Zach Waugh Zach Waugh •

A quick tip that took me too long to realize and easy for someone new to SwiftUI to get stuck on. Say you have a piece of UI where you want to change the background depending on the state. In this case, we want to have no background (using .clear) or relying on one of the built-in styles like .tertiary or .background or maybe a material like .thinMaterial . Try this out with a ternary operator and you’ll get any number of errors that aren’t immediately clear about the cause.

Let’s try .tertiary and we’ll get an error that it can’t be used on ShapeStyle even though we know it can be used fine without the ternary operator

Xcode error using .tertiary and .clear

Let’s try another, here’s using .thinMaterial and we get yet another confusing error

Xcode error using .thinMaterial and .clear

One more and I swear we’ll get to the point soon. Let’s try .background

Xcode error using .background and .clear

Ah, yet another error, but this one is actually helpful! If you’ve spent much time in Swift, it’s probably obvious all along, but this a type problem. The .background() modifier we’re using is expecting a ShapeStyle. We have .clear which a Color, .tertiary which is a HierarchicalShapeStyle, .background which is a BackgroundStyle and .thinMaterial is a Material. They all individually conform to ShapeStyle so they work correctly when used in isolation, or they will work when using the same concrete type (.e.g - two Colors or two Materials, etc), but they can’t be directly combined in a ternary.

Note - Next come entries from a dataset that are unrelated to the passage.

theorem answersInv_ok (hs : s.Inv) : AnswersInv (.ok s) := by
  rintro t ⟨⟩
  exact hs

theorem answersInv_error (e : Stop) : AnswersInv (.error e) := by
  rintro t ⟨⟩

/-- One statement after another. -/
theorem AnswersInv.bind {r : Run State} {f : State → Run State} (hr : AnswersInv r)
    (hf : ∀ u, u.Inv → AnswersInv (f u)) : AnswersInv (r >>= f) := by
  intro t h
  obtain ⟨u, hu, ht⟩ := run_bind_eq_ok.1 h
  exact hf u (hr u hu) t ht

/-- The next state that a run gives a step. -/
theorem AnswersInv.next {r : Run State} (hr : AnswersInv r) (h : outcome r = .next t) : t.Inv :=
  hr t (outcome_eq_next.1 h)

/-! ### The operations -/

theorem ckRangeOp_answersInv (hs : s.Inv) : AnswersInv (ckRangeOp s) := by
  intro t h
  obtain ⟨-, rfl⟩ := ckRangeOp_cases h
  exact inv_setCh hs ⟨rfl, rfl, rfl⟩

/-- FRAME_INIT binds a buffer only where it fits `MEM`, and derives `VALUE_MAX` with it (R150, R152, R181). -/
theorem frameInitOp_answersInv (hs : s.Inv) : AnswersInv (frameInitOp s) := by
  intro t h
  obtain ⟨hfits, rfl⟩ := frameInitOp_inv h
  exact inv_of_sameElsewhere hs (by simp [sameElsewhere_refl]) ⟨hfits, valueMaxOf_toInt s.ch.opB⟩ hs.memory

theorem encodeRequestOp_answersInv (hs : s.Inv) : AnswersInv (encodeRequestOp s) := by
  intro t h
  refine inv_of_keepsHost hs (keeps_req h) ?_
  obtain ⟨hhead, ⟨-, rfl⟩ | ⟨-, hpay, rfl⟩⟩ := encodeRequestOp_cases hs.memory h
  · rw [State.setMem_mem]
    exact memWf_headersStored hs.memory hhead
  · rw [State.setMem_mem]
    exact memWf_requestMem hs.memory hhead hpay

theorem decodeFrameHeaderOp_answersInv (hs : s.Inv) : AnswersInv (decodeFrameHeaderOp s) := by
  intro t h
  obtain ⟨-, rfl⟩ := decodeFrameHeaderOp_cases h
  exact inv_setCh hs ⟨rfl, rfl, rfl⟩

theorem decodeFrameDataOp_answersInv (hs : s.Inv) : AnswersInv (decodeFrameDataOp s) := by
  intro t h
  obtain ⟨-, rfl⟩ | ⟨-, -, rfl⟩ := decodeFrameDataOp_cases h
  · exact hs
  · exact inv_setCh hs ⟨rfl, rfl, rfl⟩

/-- PROP_INIT derives `VALUE_MAX` again from the capacity (R180). -/
theorem propInit_inv (hs : s.Inv) : (s.setCh { s.ch with valueMax := valueMaxOf s.ch.capacity }).Inv := by
  obtain ⟨hbound, -⟩ := hs.selected
  exact inv_of_sameElsewhere hs (sameElsewhere_refl s) ⟨hbound, valueMaxOf_toInt s.ch.capacity⟩ hs.memory

/-- The property header is stored inside `MEM` (R182). -/
theorem memWf_storedPropHeader (hm : memWf s.mem) (h : spans s 16 8) (otype : BitVec 16) (oid : BitVec 32)
    (pid : BitVec 16) : memWf (memStoreBytes s.mem (s.ch.bufBase.toNat + 16) (propHeader otype oid pid)) := by
  obtain ⟨-, htop⟩ := spans_bounds h (by omega)
  exact memWf_memStoreBytes hm _ _ (by rw [length_propHeader]; omega)

theorem encodeReadOp_answersInv (hs : s.Inv) : AnswersInv (encodeReadOp s) := by
  intro t h
  refine inv_of_keepsHost hs (keeps_er h) ?_
  obtain ⟨hspan, rfl⟩ := encodeReadOp_cases h
  exact memWf_storedPropHeader hs.memory hspan _ _ _

theorem encodeWriteOp_answersInv (hs : s.Inv) : AnswersInv (encodeWriteOp s) := by
  intro t h
  refine inv_of_keepsHost hs (keeps_ew h) ?_
  obtain ⟨-, hspan, rfl⟩ := encodeWriteOp_cases h
  exact memWf_storedPropHeader hs.memory hspan _ _ _

/-- Either property decode, by the branch it took (R198). -/
theorem PropDecoded.inv (hs : s.Inv) {v : BitVec 32} (h : PropDecoded s t v) : t.Inv := by
  obtain ⟨-, hmem, -, -⟩ := prop_frame h
  exact inv_of_keepsHost hs (keeps_prop h) (hmem ▸ hs.memory)

theorem decodeReadPropertyOp_answersInv (hs : s.Inv) : AnswersInv (decodeReadPropertyOp s) :=
  fun _ h => (decodeReadPropertyOp_cases h).inv hs

theorem decodeWritePropertyOp_answersInv (hs : s.Inv) : AnswersInv (decodeWritePropertyOp s) :=
  fun _ h => (decodeWritePropertyOp_cases h).inv hs

/-! ### The host's accesses -/

theorem hostStore_answersInv (hs : s.Inv) (a : Nat) (l : List Byte) : AnswersInv (hostStore s a l) := by
  intro t h
  obtain ⟨hfits, rfl⟩ := hostStore_cases h
  exact inv_setMem hs (memWf_hostStore hs.memory hfits)

theorem hostLoad_answersInv (hs : s.Inv) (a n : Nat) : AnswersInv (hostLoad s a n) := by
  unfold hostLoad
  split
  · exact answersInv_ok hs
  · exact answersInv_error _

theorem storeAt_answersInv (hs : s.Inv) (k : Nat) (l : List Byte) : AnswersInv (storeAt s k l) :=
  hostStore_answersInv hs _ l

theorem putReg_answersInv (hs : s.Inv) (num : BitVec 8) (w : Nat) (v : BitVec 32) (f : BitVec w → Channel)
    (hf : ∀ x, SameBinding (f x) s.ch) : AnswersInv (putReg s num w v f) := by
  unfold putReg
  split
  · exact answersInv_ok (inv_setCh hs (hf _))
  · exact answersInv_error _

/-- `BUF_BASE`, `CAPACITY` and `VALUE_MAX` are no registers that the host can write (R44). -/
theorem setReg_answersInv (hs : s.Inv) (num : BitVec 8) (v : BitVec 32) : AnswersInv (setReg s num v) := by
  have full : ∀ {c : Channel}, SameBinding c s.ch → AnswersInv (.ok (s.setCh c)) :=
    fun hb => answersInv_ok (inv_setCh hs hb)
  unfold setReg
  split
  case h_1 => exact answersInv_error _
  case h_4 | h_7 | h_9 | h_11 => exact putReg_answersInv hs _ _ _ _ fun _ => ⟨rfl, rfl, rfl⟩
  case h_13 => exact answersInv_ok hs
  all_goals exact full ⟨rfl, rfl, rfl⟩

theorem recordError_inv (hs : s.Inv) (e : BitVec 16) : (recordError s e).Inv := inv_setCh hs ⟨rfl, rfl, rfl⟩

theorem hostAction_answersInv (hs : s.Inv) (act : Action) : AnswersInv (hostAction s act) := by
  cases act with
  | writeReg num v => exact setReg_answersInv hs num v
  | readReg num => exact answersInv_ok (s := getReg s num) hs
  | store k bytes => exact storeAt_answersInv hs k bytes
  | load k m => exact hostLoad_answersInv hs _ m
  | message bytes => exact answersInv_error _
  | deviceNotFound => exact answersInv_ok (recordError_inv hs _)
  | responseTimeout => exact answersInv_ok (recordError_inv hs _)
  | portIoFailure k =>
    rw [hostAction]
    split
    · exact answersInv_ok (recordError_inv hs _)
    · exact answersInv_error _

/-! ### The messages -/

theorem setValueLength_answersInv (hs : s.Inv) (n : Nat) : AnswersInv (setValueLength s n) := by
  unfold setValueLength
  split
  · exact answersInv_ok (inv_setCh hs ⟨rfl, rfl, rfl⟩)
  · exact answersInv_error _

theorem setRequest_inv (hs : s.Inv) (src dst : BitVec 32) (otype : BitVec 16) (oid : BitVec 32) (pid : BitVec 16) :
    (setRequest s src dst otype oid pid).Inv := inv_setCh hs ⟨rfl, rfl, rfl⟩

theorem readReq_answersInv (hs : s.Inv) (src dst : BitVec 32) (otype : BitVec 16) (oid : BitVec 32)
    (pid : BitVec 16) : AnswersInv (readReq s src dst otype oid pid) :=
  (encodeReadOp_answersInv (setRequest_inv hs ..)).bind fun _ => encodeRequestOp_answersInv

theorem writeReq_answersInv (hs : s.Inv) (src dst : BitVec 32) (otype : BitVec 16) (oid : BitVec 32)
    (pid : BitVec 16) (value : List Byte) : AnswersInv (writeReq s src dst otype oid pid value) :=
  (storeAt_answersInv (setRequest_inv hs ..) 24 value).bind fun _ h1 =>
    (setValueLength_answersInv h1 _).bind fun _ h2 =>
      (encodeWriteOp_answersInv h2).bind fun _ => encodeRequestOp_answersInv

theorem recv_answersInv (hs : s.Inv) (bytes : List Byte) : AnswersInv (recv s bytes) := by
  refine (storeAt_answersInv hs 0 _).bind fun _ h1 => (decodeFrameHeaderOp_answersInv h1).bind fun u hu => ?_
  have hget : (getReg u regLastError).Inv := hu
  dsimp only
  split
  · exact (storeAt_answersInv hget 14 _).bind fun _ => decodeFrameDataOp_answersInv
  · exact answersInv_ok hget

/-- A response is received, then decoded where it was accepted (R114). -/
theorem response_answersInv (hs : s.Inv) (bytes : List Byte) {f : State → Run State}
    (hf : ∀ u, u.Inv → AnswersInv (f u)) : AnswersInv (recv s bytes >>= fun u => ifAccepted u f) := by
  refine (recv_answersInv hs bytes).bind fun u hu => ?_
  have hget : (getReg u regLastError).Inv := hu
  unfold ifAccepted
  split
  · exact hf _ hget
  · exact answersInv_ok hget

You may have reached for a conditional like this or a modifier to do the same, but that’s not ideal as it complicates the view hierarchy and won’t work as expected for animations since those are two distinct views.

if isSelected {
    Rectangle()
        .background(.thinMaterial)
} else {
    Rectangle()
        .background(.clear)
}

The trivial fix here is to use AnyShapeStyle to type-erase the underlying concrete types so they can be combined. All of these work as expected.

Rectangle()
    .background(isSelected ? AnyShapeStyle(.thinMaterial) : AnyShapeStyle(.clear))

Rectangle()
    .background(isSelected ? AnyShapeStyle(.tertiary) : AnyShapeStyle(.clear))

Rectangle()
    .background(isSelected ? AnyShapeStyle(.background) : AnyShapeStyle(.clear))

That was a long-winded explanation for a one-line fix, but hopefully helpful if you’re new to SwiftUI when you see a similar problem in the future (and you will), you’ll know what tool to reach for. There are a number of other type-erasing wrappers you might need in other cases like AnyShape or AnyGesture when confronted with the same problem.